The input Block Start

-- ==== Sys2Proof/Certificates/Slice0/Obligations.lean ====
section
/-!
DEFINITION. The statements for the provers.
-/
open Sys2Proof Sys2Proof.Machine



/-! ## Lane instructions -/

/-- R69, R70: the arithmetic lane instructions give the elements of their tables, computed exactly and narrowed. -/
def Claims.IntegerArithmeticGivesTheElementsOfItsTables : Prop :=
  ∀ (w : Width) (b a : Src) (d : DReg),
    Narrows (.add w b a d) [a.reg, b.reg] [a, b] d (widthBits w)
        (fun s k j => ue (widthBits w) (srcV s a k) j + ue (widthBits w) (srcV s b k) j) ∧
      Narrows (.sub w b a d) [a.reg, b.reg] [a, b] d (widthBits w)
        (fun s k j => ue (widthBits w) (srcV s a k) j - ue (widthBits w) (srcV s b k) j) ∧
      Narrows (.mul w b a d) [a.reg, b.reg] [a, b] d (widthBits w)
        (fun s k j => ue (widthBits w) (srcV s a k) j * ue (widthBits w) (srcV s b k) j) ∧
      Narrows (.mulh w b a d) [a.reg, b.reg] [a, b] d (widthBits w)
        (fun s k j => se (widthBits w) (srcV s a k) j * se (widthBits w) (srcV s b k) j / 2 ^ widthBits w) ∧
      Narrows (.mad w b a d) [a.reg, b.reg, d] [a, b] d (widthBits w)
        (fun s k j => ue (widthBits w) (readD (cur s) d k) j +
          ue (widthBits w) (srcV s a k) j * ue (widthBits w) (srcV s b k) j) ∧
      Narrows (.min w b a d) [a.reg, b.reg] [a, b] d (widthBits w)
        (fun s k j => min (se (widthBits w) (srcV s a k) j) (se (widthBits w) (srcV s b k) j)) ∧
      Narrows (.max w b a d) [a.reg, b.reg] [a, b] d (widthBits w)
        (fun s k j => max (se (widthBits w) (srcV s a k) j) (se (widthBits w) (srcV s b k) j)) ∧
      Narrows (.minu w b a d) [a.reg, b.reg] [a, b] d (widthBits w)
        (fun s k j => min (ue (widthBits w) (srcV s a k) j) (ue (widthBits w) (srcV s b k) j)) ∧
      Narrows (.maxu w b a d) [a.reg, b.reg] [a, b] d (widthBits w)
        (fun s k j => max (ue (widthBits w) (srcV s a k) j) (ue (widthBits w) (srcV s b k) j)) ∧
      Narrows (.abs w a d) [a.reg] [a] d (widthBits w) (fun s k j => |se (widthBits w) (srcV s a k) j|) ∧
      Narrows (.neg w a d) [a.reg] [a] d (widthBits w) (fun s k j => -ue (widthBits w) (srcV s a k) j)

/-- R69: the shifts and the rotation, by the low log2(w) bits of B. -/
def Claims.ShiftsGiveTheElementsOfTheirTable : Prop :=
  ∀ (w : Width) (b a : Src) (d : DReg),
    let n := widthBits w
    let c := fun (s : State) (k j : Nat) => elem (srcV s b k) j n % n
    Narrows (.shl w b a d) [a.reg, b.reg] [a, b] d n (fun s k j => ue n (srcV s a k) j * 2 ^ c s k j) ∧
      Narrows (.shr w b a d) [a.reg, b.reg] [a, b] d n (fun s k j => ue n (srcV s a k) j / 2 ^ c s k j) ∧
      Narrows (.sar w b a d) [a.reg, b.reg] [a, b] d n (fun s k j => se n (srcV s a k) j / 2 ^ c s k j) ∧
      GivesElems (.rot w b a d) [a.reg, b.reg] [a, b] d n (fun s k j r =>
        ∀ i, i < n → r.testBit ((i + c s k j) % n) = (elem (srcV s a k) j n).testBit i)

/-- R70: leading and trailing zeros, the number of one bits, the reversed element. -/
def Claims.BitCountsGiveTheElementsOfTheirTable : Prop :=
  ∀ (w : Width) (a : Src) (d : DReg),
    let n := widthBits w
    let x := fun (s : State) (k j : Nat) => elem (srcV s a k) j n
    GivesElems (.clz w a d) [a.reg] [a] d n (fun s k j r =>
        r = if x s k j = 0 then n else n - 1 - Nat.log2 (x s k j)) ∧
      GivesElems (.ctz w a d) [a.reg] [a] d n (fun s k j r =>
        r ≤ n ∧ (∀ i, i < r → (x s k j).testBit i = false) ∧ (r < n → (x s k j).testBit r = true)) ∧
      GivesElems (.popc w a d) [a.reg] [a] d n (fun s k j r =>
        r = ((List.range n).filter fun i => (x s k j).testBit i).length) ∧
      GivesElems (.brev w a d) [a.reg] [a] d n (fun s k j r =>
        ∀ i, i < n → r.testBit (n - 1 - i) = (x s k j).testBit i)
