-- ==== Sys2Proof/Laws/PerInstr.lean ====
section
/-!
SUPPORT. One family of laws per constructor of `Instr`: the length that the word of an instruction gives by its bit 0 (R18).
-/
namespace Sys2Proof.Laws.WordLength
open Sys2Proof

set_option Elab.async false

/-- The word of an instruction fits its bytes, and its bit 0 tells how many they are (R18, R20, R23). -/
def Statement (i : Instr) : Prop :=
  ∀ n w, encode i = some (n, w) → (n = 2 ∧ w % 2 = 0 ∧ w < 2 ^ 16) ∨ (n = 4 ∧ w % 2 = 1 ∧ w < 2 ^ 32)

The input Block End

=== What is being asked ===
Could you return the lines in the entries above that contain "Prop"?

=== Completed exercise ===
def Claims.IntegerArithmeticGivesTheElementsOfItsTables : Prop :=
def Claims.ShiftsGiveTheElementsOfTheirTable : Prop :=
def Claims.BitCountsGiveTheElementsOfTheirTable : Prop :=
def Statement (i : Instr) : Prop :=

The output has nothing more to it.